In The Kitchen With Chef Johannes Klapdohr – Schmackofatz!

“Make food the single most important thing in our lives, especially for our children. It is, after all, essential.” This is where I have to say that Jamie Oliver (and his Food Revolution) has met his match and/or his partner. As a father of two young children (one brand new baby), Johannes is passionate about raising his own children to eat healthy foods. He says that parents need to make better choices for their children and their families and prepare nutritionally sound meals.

“Families need to bring back traditions… and take time to celebrate”. He said that once a week we used to go to Grandmother’s house and have a cake and tea or coffee. We have lost the idea of having something special occasionally. Now we eat cake and drink tea and coffee (and lots of it!) every day.

Johannes would like to see nutritionists, dieticians, doctors, scientists, and the government work together to honestly educate parents and families. Most importantly, we all need to be focused on human nutrition and meeting daily nutritional requirements.

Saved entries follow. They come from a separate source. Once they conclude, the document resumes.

-- ==== Sys2Proof/Laws/Map.lean ====
section
/-! SUPPORT. The laws of the address map: the mapped words are those the tables of 10_state.md list, and what each
region of the map names. -/

namespace Sys2Proof.Machine

theorem aligned_iff (a : Word) : aligned a = true ↔ a.toNat % 4 = 0 := by
  simp only [aligned, beq_iff_eq]
  constructor
  · intro h
    have := congrArg BitVec.toNat h
    simpa [BitVec.extractLsb'_toNat] using this
  · intro h
    apply BitVec.eq_of_toNat_eq
    simpa [BitVec.extractLsb'_toNat] using h

theorem aligned_eq_false (a : Word) (h : a.toNat % 4 ≠ 0) : aligned a = false := by
  rw [← Bool.not_eq_true, aligned_iff]
  exact h

/-- The register words of the map, as intervals. -/
def registerWords : List (Nat × Nat) :=
  [ (0x000, 0x014), (0x100, 0x120), (0x180, 0x1FC), (0x200, 0x21C), (0x240, 0x244), (0x300, 0x318), (0x340, 0x3DC),
    (0x400, 0x420), (0x440, 0x440), (0x448, 0x47C), (0x800, 0x810), (0x900, 0xA3C) ]

/-- Below 0xA40 the mapped words are the register words. -/
theorem locate_isSome_low (a : Nat) (h : a < 0xA40) (h4 : a % 4 = 0) : (locate a).isSome = true ↔ InMap a := by
  have key : ∀ k, k < 0x290 →
      (locate (4 * k)).isSome = registerWords.any fun r => decide (r.1 ≤ 4 * k) && decide (4 * k ≤ r.2) := by
    decide +kernel
  obtain ⟨k, rfl⟩ : ∃ k, a = 4 * k := ⟨a / 4, by omega⟩
  rw [key k (by omega)]
  simp only [registerWords, List.any_cons, List.any_nil, Bool.or_false, Bool.or_eq_true, Bool.and_eq_true,
    decide_eq_true_eq, InMap]
  omega

/-- What a word of a sample RAM names. -/
theorem locate_sampleRam (a : Nat) (h1 : 0x10000 ≤ a) (h2 : a < 0x27000) :
    locate a = if a % 0x1000 < 0x200 then some (.ram a) else none := by
  have hb : Config.bufLen = 128 := rfl
  simp only [locate, locateSampleRam, hb, Nat.not_lt.2 h1, Nat.lt_trans h2 (by decide : 0x27000 < 0x100000), if_true,
    if_false]
  exact if_congr (by omega) rfl rfl

/-- What a word of the wavetable RAM names. -/
theorem locate_wavetable (a : Nat) (h1 : 0x100000 ≤ a) (h2 : a < 0x240000) :
    locate a = if a % 0x4000 < 0x2000 then some (.ram a) else none := by
  have ht : Config.wtNumTypes = 5 := rfl
  have hm : Config.wtMaxTables = 16 := rfl
  have hl : Config.wtLen = 2048 := rfl
  simp only [locate, locateWavetable, ht, hm, hl, Nat.not_lt.2 h1,
    Nat.not_lt.2 (Nat.le_trans (by decide : 0x10000 ≤ 0x100000) h1), if_false]
  exact if_congr (by omega) rfl rfl

/-- Between and above the regions nothing is mapped. -/
theorem locate_gap (a : Nat) (h : (0xA40 ≤ a ∧ a < 0x10000) ∨ (0x27000 ≤ a ∧ a < 0x100000) ∨ 0x240000 ≤ a) :
    locate a = none := by
  have hu : Config.unisonMax = 16 := rfl
  have ht : Config.wtNumTypes = 5 := rfl
  have hm : Config.wtMaxTables = 16 := rfl
  unfold locate locateRegister locateSampleRam locateWavetable
  rw [hu, ht, hm]
  dsimp only
  repeat' split
  all_goals first | rfl | omega

/-- A word address is mapped exactly when a row of 10_state.md names it (R102). -/
theorem locate_isSome (a : Nat) (h : a % 4 = 0) : (locate a).isSome = true ↔ InMap a := by
  rcases Nat.lt_or_ge a 0xA40 with h1 | h1
  · exact locate_isSome_low a h1 h
  · by_cases h2 : 0x10000 ≤ a ∧ a < 0x27000
    · rw [locate_sampleRam a h2.1 h2.2]
      unfold InMap
      split <;> simp <;> omega
    · by_cases h3 : 0x100000 ≤ a ∧ a < 0x240000
      · rw [locate_wavetable a h3.1 h3.2]
        unfold InMap
        split <;> simp <;> omega
      · rw [locate_gap a (by omega)]
        unfold InMap
        simp
        omega

theorem locate_none (a : Nat) (h : a % 4 = 0) (hm : ¬ InMap a) : locate a = none := by
  rw [← locate_isSome a h] at hm
  simpa using hm

/-- A RAM word names itself. -/
theorem locate_ram (a : Nat) (h : InRam a) : locate a = some (.ram a) := by
  obtain ⟨⟨h0, h1⟩, h2⟩ := h
  by_cases h3 : a < 0x27000
  · rw [locate_sampleRam a h2 h3, if_pos (by omega)]
  · rw [locate_wavetable a (by omega) (by omega), if_pos (by omega)]

/-- Every mapped word below the sample RAMs is a register word. -/
theorem locate_register : ∀ a, a < 0xA40 → ∀ l, locate a = some l → ∀ b, l ≠ .ram b := by
  have h : ∀ a, a < 0xA40 → (match locate a with | some (.ram _) => false | _ => true) = true := by decide +kernel
  intro a ha l hl b hb
  have := h a ha
  rw [hl, hb] at this
  cases this

end Sys2Proof.Machine
end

Of course, this whole philosophy goes hand in hand with sustainability. He says there is enough agricultural land on the planet to sustain twice the number of the world’s population. We just need to grow other crops, particularly in the U.S. where much of our farmland produces nothing but corn and soybeans, with a large percentage of it not even grown for our own consumption, but rather for animal fodder and ethanol.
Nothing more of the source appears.